What you will do
If a line in the listing carries the word "cacheDie", return a copy of that line.

Listed entries
/-- Cacheable requests that waited for a flush or a way go on, in order: uncached where they are no longer cacheable. -/
def Dev.cacheWaiting (d : Dev) : Dev :=
  let ws := d.rc.waiting
  ws.foldl (fun (d : Dev) p =>
      if ¬ d.cacheable (nodeDie p.src) p then d.injectFor p [p] else if p.type = 1 then d.cacheWrite p else d.cacheRead p)
    { d with rc := { d.rc with waiting := [] } }

/-- An RC_READ ends without data: its line leaves P for I, and the reads that wait end in bus errors. -/
def Dev.rcLost (d : Dev) (o : OutReq) : Dev :=
  let d := d.endReq o
  match d.rcLine (nodeDie o.src) o.pkt.addr with
  | some x => if x.valid then d else each x.waiters (fun w d => d.rcAnswer w 1 []) (d.setRcLine (nodeDie o.src) o.pkt.addr none)
  | none => d

/-- An outstanding request ends in a bus error. -/
def Dev.failReq (d : Dev) (o : OutReq) : Dev :=
  if o.pkt.type = 8 then (d.rcLost o).cacheWaiting else d.finishReq o.pkt.busError

/-- A request without a response past NOC_NI_TIMEOUT (R199): the initiator gets a bus error, whence severity UNCORRECTED (DEDUCED, log
entry 51). -/
def Dev.nocTimeout (d : Dev) (src tag : Nat) : Dev :=
  match d.reqOf src tag with
  | none => d
  | some o => if o.own then (d.failReq o).err (nodeDie src) (nodeNi src) 3 0x0505 else d

/-! ### Targets (R188, R198, R212) -/

/-- A target answers a request: the response leaves the NI at which the request arrived, on resp_route (R185, R191). With an invalid
route the initiator gets the bus error of R192. -/
def Dev.respond (d : Dev) (p : Packet) (status : Nat) (data : List Byte) : Dev :=
  let r : Packet := { p with type := (if p.type = 8 then 10 else if p.type = 0 then 2 else 3), route := p.respRoute,
                             src := p.dst, dst := p.src, status := status, data := data, bmask := 0 }
  let x := d.launch (nodeDie p.dst) (nodeNi p.dst) r
  if x.1 then x.2
  else
    match x.2.reqOf p.src p.tag with
    | some o => x.2.failReq o
    | none => x.2

/-- Data in the data bits of their 64-byte block (R188). -/
def inBlock (a : Nat) (l : List Byte) : List Byte := List.replicate (a % 64) 0 ++ l ++ List.replicate (64 - a % 64 - l.length) 0

/-- The compute die of a remote cache's request. -/
def Packet.cacheDie (p : Packet) : Option Nat := if p.type = 9 then some (nodeDie p.src) else none

/-- Whether an address is of memory whose lines have a home (R208). -/
def homed (a : Nat) : Bool :=
  match placeOf a with
  | some .hbm => true
  | some (.gran _ _) => true
  | _ => false

/-- Whether a request for a line must wait at its home: for acknowledgments, or behind an older request for the line (R211). -/
def Dev.lineHeld (d : Dev) (a : Nat) : Bool :=
  homed a &&
    ((match d.dirAt (a / 64 * 64) with
      | some e => e.pend != 0
      | none => false) ||
     d.noc.waiting.any (fun q => q.addr / 64 == a / 64))

/-- A directory entry for a line is made free in its set (R213): true says that one is free now. The entry given up is a free value,
its set is named by the line's low bits (log entry 52); while an entry of the set waits to be freed no further one is given up. -/
def Dev.dirRoom (d : Dev) (line : Nat) : Bool × Dev :=
  let b := d.homeOf line
  let set := d.rc.dir.filter (fun e => d.homeOf e.1 == b && e.1 / 64 % 1024 == line / 64 % 1024)
  if set.length < 16 then (true, d)
  else if set.any (fun e => e.2.frees) then (false, d)
  else
    let free := set.filter (fun e => e.2.pend == 0)
    match free[d.freeVal.toNat % (max free.length 1)]? with
    | none => (false, d)
    | some e => (d.spend.wrap (Reg.RCACHE_DIR_EVICTS_count (baseSel b))).sendInvals e.1 e.2.sharers 0 true

/-- DIE_GONE messages from a compute die that have not reached a home are taken before a new RC_READ of that die (R214). -/
def Dev.goneFirst (d : Dev) (b c : Nat) : Dev :=
  if (b, c) ∈ d.rc.gone then
    let d := d.dieGone b c
    { d with rc := { d.rc with gone := without d.rc.gone (b, c) } }
  else d

/-- A home gives a line to compute die c (Table 6.7). -/
def Dev.homeLine (d : Dev) (fz : Fuses) (w : Who) (c line : Nat) (u : Upset) (t : Turn) : BusRes × Dev :=
  let r : Bool × Dev := match d.dirAt line with
    | some _ => (true, d)
    | none => d.dirRoom line
  if !r.1 then (.wait, r.2)
  else
    match r.2.busRead fz w line 64 u t with
    | (.ok l, d) =>
      let old := match d.dirAt line with
        | some e => e.sharers
        | none => 0
      (.ok l, d.setDir line (some { sharers := old ||| (1#12 <<< c) }))
    | r => r

/-- What a served request does, with what its access gave. False says that it waits. A read whose tag fails halts the device and does
not return (R119). -/
def Dev.answerWith (p : Packet) (halted : Bool) (r : BusRes × Dev) : Bool × Dev :=
  match r with
  | (.wait, d) => (false, d)
  | (.err, d) => (true, if d.halted ∧ ¬ halted ∧ p.type ≠ 1 ∧ p.type ≠ 9 then d else d.respond p 1 [])
  | (.ok l, d) => (true, d.respond p 0 (if p.type = 0 then inBlock p.addr l else l))

/-- A target serves a request: false says that it waits. A request at an endpoint that does not serve its address ends in a bus error
(DESIGN CHOICE, log entry 131). -/
def Dev.serve (d : Dev) (fz : Fuses) (p : Packet) (u : Upset) (t : Turn) : Bool × Dev :=
  if ¬ d.servesAddr p.dst p.addr then (true, d.respond p 1 [])
  else if t = .first ∧ d.worldBad p.secure p.addr then
    Dev.answerWith p d.halted (if p.type = 1 ∨ p.type = 9 then d.busWrite fz p.who p.addr p.bytes else d.busRead fz p.who p.addr 1)
  else
    let d := if p.type = 8 then d.goneFirst (d.homeOf p.addr) (nodeDie p.src) else d
    if d.lineHeld p.addr then (false, d)
    else
      Dev.answerWith p d.halted
        (if p.type = 8 then d.homeLine fz p.who (nodeDie p.src) (p.addr / 64 * 64) u t
         else if p.type = 0 then d.busRead fz p.who p.addr (p.lenM1 + 1) u t
         else d.busWrite fz p.who p.addr p.bytes u t p.cacheDie)

/-- A request that cannot be served now waits: for a boundary, or for what holds it. -/
def Dev.hold_ (d : Dev) (p : Packet) : Dev :=
  let bound : Bool := match placeOf p.addr with
    | some pl => d.boundaryBound pl && p.type != 8 && p.type != 9
    | none => false
  if bound then { d with bacts := d.bacts ++ [.packet p] } else { d with noc := { d.noc with waiting := d.noc.waiting ++ [p] } }

/-- A target serves a request, or holds it. -/
def Dev.serveOrHold (d : Dev) (fz : Fuses) (p : Packet) (u : Upset) (t : Turn) : Dev :=
  let r := d.serve fz p u t
  if r.1 then r.2 else r.2.hold_ p

/-- What a NI does with what SEC-DED finds in a data flit (R198): single-bit errors are corrected and counted, worse is counted and
recorded. -/
def Dev.checkData (d : Dev) (sel ni addr : Nat) (flips : List Nat) : Dev :=
  let d := d.bump (Reg.NOC_ERRCNT_ce sel) (dataCheck flips).1
  if (dataCheck flips).2 then (d.bump (Reg.NOC_ERRCNT_ue sel)).errAt sel ni 3 0x0504 addr else d

/-- Request `i` of those in flight, of a type, reaches its target. A write's data are checked first: `flips` are the bits of its data flit
that changed on the way, and an uncorrectable error stops the write (R198). -/
def Dev.request (d : Dev) (fz : Fuses) (i type : Nat) (flips : List Nat) (u : Upset) : Dev :=
  match d.takeFlight i type with
  | none => d
  | some (p, d) =>
    let d := if hasFlit type then d.checkData (nodeDie p.dst) (nodeNi p.dst) p.addr flips else d
    if hasFlit type ∧ (dataCheck flips).2 then d.respond p 2 [] else d.serveOrHold fz p u .first

/-- Request `i` of those that wait ends in a bus error (R236, R467). -/
def Dev.failWaiting (d : Dev) (i : Nat) : Dev :=
  match d.noc.waiting[i]? with
  | some p => ({ d with noc := { d.noc with waiting := d.noc.waiting.eraseIdx i } }).respond p 1 []
  | none => d

/-! ### BAR2 (R120, R412) -/

/-- A BAR2 access ends in an error: a read returns ones, a write is dropped, and the first one of a run on one 4 KiB
page is recorded (R412). -/
def Dev.barFault (d : Dev) (a n : Nat) (read : Bool) : Dev :=
  let d := if d.host.faultPage = some (a / 0x1000) then d else d.errAt 32 0 3 0x1903 a
  { d with host := { d.host with
    faultPage := some (a / 0x1000)
    lastRead := if read then List.replicate n 0xFF else d.host.lastRead } }

/-- A BAR2 access of `n` bytes at an address, a write where it brings data: false says that it waits. -/
def Dev.barServe (d : Dev) (fz : Fuses) (a n : Nat) (data : Option (List Byte)) (us : List Upset) (t : Turn) : Bool × Dev :=
  match data with
  | some l =>
    (match d.busWriteN fz .host a (l.take n) us t with
     | (.err, d) => (true, d.barFault a n false)
     | (.wait, d) => (false, d)
     | (.ok _, d) => (true, { d with host := { d.host with faultPage := none } }))
  | none =>
    (match d.busReadN fz .host a n us t with
     | (.err, d) => (true, d.barFault a n true)
     | (.wait, d) => (false, d)
     | (.ok l, d) => (true, { d with host := { d.host with faultPage := none, lastRead := l } }))

/-- A BAR2 access that cannot be served now waits: for the boundary (R120, R163), or for what holds it. -/
def Dev.barHold (d : Dev) (a n : Nat) (data : Option (List Byte)) : Dev :=
  let bound : Bool := match placeOf a with
    | some pl => d.boundaryBound pl
    | none => false
  if bound then { d with bacts := d.bacts ++ [.bar2 a n data] }
  else { d with host := { d.host with waits := d.host.waits ++ [(a, n, data)] } }

/-- BAR2 accesses that wait are tried again, in order. -/
def Dev.barRetry (d : Dev) (fz : Fuses) : Dev :=
  d.host.waits.foldl (fun (d : Dev) x =>
    let r := d.barServe fz x.1 x.2.1 x.2.2 [] .again
    if r.1 then r.2 else r.2.barHold x.1 x.2.1 x.2.2) { d with host := { d.host with waits := [] } }

/-- Requests that wait at their targets are tried again, in order, and so are the host's. -/
def Dev.serveWaiting (d : Dev) (fz : Fuses) : Dev :=
  (d.noc.waiting.foldl (fun (d : Dev) p => d.serveOrHold fz p {} .again) { d with noc := { d.noc with waiting := [] } }).barRetry fz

Response area
def Packet.cacheDie (p : Packet) : Option Nat := if p.type = 9 then some (nodeDie p.src) else none
         else d.busWrite fz p.who p.addr p.bytes u t p.cacheDie)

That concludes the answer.